Antwort: Raschi denkt nicht an sich selbst. Er zitiert nur den Talmud oder Midrasch, von dem er meint, dass er hier eine gute und ausreichende Erklärung gibt.

Alle Ihre Argumente sind richtig, scheitern aber an einem Punkt: Warum muss die Tora eine natürliche und tränenreiche Begegnung nach so vielen Jahren der Trennung so detailliert beschreiben? Natürlich spielen hier viele menschliche Emotionen eine Rolle, aber sie sind selbstverständlich.
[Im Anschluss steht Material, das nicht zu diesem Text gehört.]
/-- The number's hex digits are those of the hex string, the first one highest (R164, R165). -/
theorem digestNumber_hexDigit (q : Quad) (k : Fin 32) :
    digestNumber q / 2 ^ (124 - 4 * k.val) % 16 = (hexDigit q k).toNat := by
  have hbyte : digestNumber q / 2 ^ (120 - 8 * (k.val / 2)) % 256 = (digestByte q ⟨k.val / 2, by omega⟩).toNat :=
    digestNumber_byte q ⟨k.val / 2, by omega⟩
  unfold hexDigit
  split
  next heven =>
    rw [toNat_highNibble, ← hbyte, show 124 - 4 * k.val = (120 - 8 * (k.val / 2)) + 4 by omega, pow_add,
      ← Nat.div_div_eq_div_mul]
    omega
  next hodd =>
    rw [toNat_lowNibble, ← hbyte, show 124 - 4 * k.val = 120 - 8 * (k.val / 2) by omega]
    omega

theorem leadingZeros_iff (q : Quad) (K : Nat) :
    leadingZeros q K = true ↔ digestNumber q / 2 ^ (128 - 4 * K) = 0 := beq_iff_eq

theorem leadingZeros_zero (q : Quad) : leadingZeros q 0 = true := by
  have ha := (bswap32 q.a).isLt
  have hb := (bswap32 q.b).isLt
  have hc := (bswap32 q.c).isLt
  have hd := (bswap32 q.d).isLt
  rw [leadingZeros_iff, digestNumber]
  omega

/-- One digit more is zero when the digits before are and it is. -/
theorem leadingZeros_succ (q : Quad) {K : Nat} (h : K < 32) :
    leadingZeros q (K + 1) = true ↔ leadingZeros q K = true ∧ hexByte q ⟨K, h⟩ = 0x30 := by
  have hdigit := digestNumber_hexDigit q ⟨K, h⟩
  rw [leadingZeros_iff, leadingZeros_iff, hexByte_eq_hexChar_hexDigit, hexChar_eq_zero_iff, ← hdigit,
    show 128 - 4 * K = (124 - 4 * K) + 4 by omega, show 128 - 4 * (K + 1) = 124 - 4 * K by omega, pow_add,
    ← Nat.div_div_eq_div_mul]
  simp only
  omega

/-- R164: the predicate on the number and on the hex string. -/
theorem leadingZeros_iff_hexByte (q : Quad) {K : Nat} (hK : K ≤ 32) :
    leadingZeros q K = true ↔ ∀ k : Fin 32, k.val < K → hexByte q k = 0x30 := by
  induction K with
  | zero => simp [leadingZeros_zero]
  | succ K ih =>
    rw [leadingZeros_succ q hK, ih (Nat.le_of_lt hK)]
    constructor
    · rintro ⟨hbefore, hlast⟩ k hk
      obtain hlt | rfl := Nat.lt_succ_iff_lt_or_eq.1 hk
      · exact hbefore k hlt
      · exact hlast
    · exact fun hall => ⟨fun k hk => hall k (Nat.lt_succ_of_lt hk), hall _ (Nat.lt_succ_self K)⟩

/-- R164: up to eight digits the predicate looks at `PA` only. -/
theorem leadingZeros_iff_first_word (q : Quad) {K : Nat} (hK : K ≤ 8) :
    leadingZeros q K = true ↔ (bswap32 q.a).toNat / 2 ^ (32 - 4 * K) = 0 := by
  have hfirst : digestNumber q / 2 ^ 96 = (bswap32 q.a).toNat := by
    have hb := (bswap32 q.b).isLt
    have hc := (bswap32 q.c).isLt
    have hd := (bswap32 q.d).isLt
    rw [digestNumber]
    omega
  rw [leadingZeros_iff, show 128 - 4 * K = 96 + (32 - 4 * K) by omega, pow_add, ← Nat.div_div_eq_div_mul, hfirst]

theorem leadingZeros_greatest (q : Quad) (bound : Nat) : leadingZeros q (greatestLeadingZeros q bound) = true := by
  induction bound with
  | zero => exact leadingZeros_zero q
  | succ k ih =>
    rw [greatestLeadingZeros]
    split
    next h => exact h
    next => exact ih

theorem greatestLeadingZeros_le (q : Quad) (bound : Nat) : greatestLeadingZeros q bound ≤ bound := by
  induction bound with
  | zero => exact Nat.le_refl 0
  | succ k ih =>
    rw [greatestLeadingZeros]
    split
    next => exact Nat.le_refl _
    next => exact Nat.le_succ_of_le ih

theorem le_greatestLeadingZeros (q : Quad) {bound K : Nat} (hK : K ≤ bound) (h : leadingZeros q K = true) :
    K ≤ greatestLeadingZeros q bound := by
  induction bound with
  | zero => exact hK
  | succ k ih =>
    rw [greatestLeadingZeros]
    split
    next => exact hK
    next hno =>
      obtain hle | rfl := Nat.le_succ_iff.1 hK
      · exact ih hle
      · exact absurd h hno

/-- Settles O37: digit by digit the number is the hex string (`leadingZeros_succ`), its first 32 bits are `PA`, and
the greatest K is searched from the top (R164). -/
theorem zeroNibblePredicate : Obligations.ZeroNibblePredicate := fun q =>
  ⟨fun _ => leadingZeros_iff_hexByte q, fun _ => leadingZeros_iff_first_word q, leadingZeros_greatest q 32,
    greatestLeadingZeros_le q 32, fun _ => le_greatestLeadingZeros q⟩

end Sys2Proof.Machine
end

section
/-! PROOFS. Scripts (R88, R89): a run of lines performs their instructions in order, and what the pseudo-instructions
leave: `setmsg`, `hash`, `stretch`, and eight messages hashed. -/

namespace Sys2Proof.Machine

/-! ### Lines -/

/-- What an instruction does to the engine; `exec_perform` ties it to `exec`. -/
def Engine.perform (e : Engine) : Instr → Engine
  | .buildBlocks => e.buildAll
  | .compress => e.compressAll
  | .expandHex => e.expandAll
  | .rdBlkw _ _ => e
  | .wrBlkw j n v => e.setBlkw j n v
  | .rdLen _ => e
  | .wrLen j v => e.setLen j v
  | .rdV _ _ => e
  | .wrV j w v => e.setWord j w v
  | .rdP _ _ => e
  | .wrCmd v => Engine.command v e
  | .rdStatus => e
  | .wrStatus v => e.writeStatus v

theorem exec_perform (i : Instr) (s : State) :
    ∃ t, exec i s = .next t ∧ t.eng = s.eng.perform i ∧ t.pending = s.pending := by
  cases i <;> exact ⟨_, rfl, rfl, rfl⟩

/-- An instruction that is no read does nothing but act on the engine. -/
theorem exec_of_not_isRead {i : Instr} (h : ¬IsRead i) (s : State) :
    exec i s = .next { s with eng := s.eng.perform i } := by
  cases i with
  | rdBlkw | rdLen | rdV | rdP | rdStatus => simp [IsRead] at h
  | _ => rfl

/-- A step at a line performs the instruction that the line stands for (R88). -/
theorem step_of_line {s : State} {i : Instr} {rest : Script} (hp : s.pending = line i :: rest) :
    step s = exec i { s with pending := rest } := by
  obtain ⟨haccess, hcommand⟩ := stepRunsDecodedAccess
  cases he : encode i with
  | command v => exact hcommand s v rest i (by rw [hp, line, he]) (decode_of_encode he)
  | access a => exact haccess s a rest i (by rw [hp, line, he, portAccess]) (decode_of_encode he)

/-- A run of lines that read nothing performs their instructions in order. -/
theorem run_lines {is : List Instr} (hwrites : ∀ i ∈ is, ¬IsRead i) {s : State} {rest : Script}
    (hp : s.pending = is.map line ++ rest) : Host.Core.run Sys2Proof.core is.length s =
      .next { s with eng := is.foldl Engine.perform s.eng, pending := rest } := by
  induction is generalizing s with
  | nil =>
    obtain rfl : rest = s.pending := hp.symm
    rfl
  | cons i is ih =>
    have hstep := (step_of_line hp).trans (exec_of_not_isRead (hwrites i (by simp)) _)
    rw [List.length_cons, Nat.add_comm, run_add _ (run_one hstep)]
    exact ih (fun i hi => hwrites i (by simp [hi])) rfl

/-! ### `setmsg` -/

/-- Word `i` of a message, missing bytes 0x00 (R89). -/
def messageWord (msg : List Byte) (i : Fin 16) : Word :=
  le32 (msg.getD (4 * i.val) 0) (msg.getD (4 * i.val + 1) 0) (msg.getD (4 * i.val + 2) 0) (msg.getD (4 * i.val + 3) 0)

/-- The words of a block that hold bytes of a message of `L` bytes. -/
def messageWords (L : Nat) : List (Fin 16) := (List.finRange 16).filter fun i => decide (4 * i.val < L)

theorem mem_messageWords {L : Nat} {i : Fin 16} : i ∈ messageWords L ↔ 4 * i.val < L := by
  simp [messageWords]

/-- The instructions of `setmsg`. -/
def messageWrites (j : Lane) (msg : List Byte) : List Instr :=
  (messageWords msg.length).map (fun i => .wrBlkw j i (messageWord msg i)) ++ [.wrLen j (BitVec.ofNat 32 msg.length)]

theorem setmsg_eq_map_line (j : Lane) (msg : List Byte) : setmsg j msg = (messageWrites j msg).map line := by
  rw [messageWrites, List.map_append, List.map_map]
  rfl

/-- Several words of one block written in order. -/
def Engine.setBlkws (e : Engine) (j : Lane) (v : Fin 16 → Word) (is : List (Fin 16)) : Engine :=
  is.foldl (fun e i => e.setBlkw j i (v i)) e

section
variable (e : Engine) (j : Lane) (v : Fin 16 → Word) (is : List (Fin 16))

/-- Such writes leave all but the lane's block. -/
theorem Engine.setBlkws_frame : (e.setBlkws j v is).len = e.len ∧ (e.setBlkws j v is).err = e.err ∧
    (∀ l, (e.setBlkws j v is).quad l = e.quad l) ∧ ∀ l, l ≠ j → (e.setBlkws j v is).block l = e.block l := by
  induction is generalizing e with
  | nil => exact ⟨rfl, rfl, fun _ => rfl, fun _ _ => rfl⟩
  | cons i is ih =>
    obtain ⟨hlen, herr, hquad, hblock⟩ := ih (e.setBlkw j i (v i))
    refine ⟨hlen, herr, hquad, fun l hl => (hblock l hl).trans ?_⟩
    rw [Engine.block_setBlkw, if_neg hl]

/-- Each word written last holds what was written, the others what they held. -/
theorem Engine.blkw_setBlkws (n : Fin 16) :
    (e.setBlkws j v is).blkw j n = if n ∈ is then v n else e.blkw j n := by
  induction is generalizing e with
  | nil => rfl
  | cons i is ih =>
    have hcons : e.setBlkws j v (i :: is) = (e.setBlkw j i (v i)).setBlkws j v is := rfl
    have hfirst : (e.setBlkw j i (v i)).blkw j n = if n = i then v i else e.blkw j n := by
      simp [Engine.blkw]
    rw [hcons, ih, hfirst]
    by_cases hmem : n ∈ is
    · simp [hmem]
    · by_cases hn : n = i <;> simp [hmem, hn]

end

/-- The engine after `setmsg`. -/
theorem foldl_perform_messageWrites (e : Engine) (j : Lane) (msg : List Byte) :
    (messageWrites j msg).foldl Engine.perform e =
      (e.setBlkws j (messageWord msg) (messageWords msg.length)).setLen j (BitVec.ofNat 32 msg.length) := by
  rw [messageWrites, List.foldl_append, List.foldl_map]
  rfl

theorem byteOf_le32_fin (f : Fin 4 → Byte) (k : Fin 4) : byteOf (le32 (f 0) (f 1) (f 2) (f 3)) k.val = f k := by
  obtain ⟨h0, h1, h2, h3⟩ := byteOf_le32 (f 0) (f 1) (f 2) (f 3)
  match k with
  | 0 => exact h0
  | 1 => exact h1
  | 2 => exact h2
  | 3 => exact h3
Die Tora ist kein Familienroman, wie es der jüdischen Familie im Laufe der Jahre ergangen ist, sondern ein Buch der religiösen Unterweisung. Das Wort Tora bedeutet religiöse Erziehung. Nur sehr hochrangige religiöse Menschen spielen dabei eine führende Rolle. Warum wird das Auf und Ab all der Millionen anderer Menschen, die zu dieser Zeit gelebt haben, nicht erwähnt? Denn das passt nicht in den Rahmen und Zweck der Tora.

Die Tora beschreibt nur, wie man mit verschiedenen Formen von Wohlstand und Widrigkeiten auf religiöse Weise umgehen kann. Die Menschen, die in der Tora beschrieben werden, sind sicherlich nicht Charles Heston aus den Zehn Geboten. Dass ihre Reaktion erwähnt wird, muss in einem religiösen Sinne etwas für die Nachkommenschaft, für die Zukunft von Klal Jisraeel und die Zukunft der Religion bedeuten.

Josef und Benjamin repräsentieren zwei Formen religiöser Erfahrung und zwei Heiligtümer (G’ttes Königreich auf Erden), und die einzige Frage im Leben dieser Prototypen religiöser Menschen ist, wie sie die Zukunft der Errichtung von G’ttes Königreich auf Erden wahrnahmen und voraussahen. Sie sahen, dass sinat chinam, Hass auf nichts und Bruderzwist, die Tempel völlig zerstört und konnten so ihre persönlichen Gefühle mit den Gefühlen der Schechina verbinden, wie wir einander und G’tt behandeln.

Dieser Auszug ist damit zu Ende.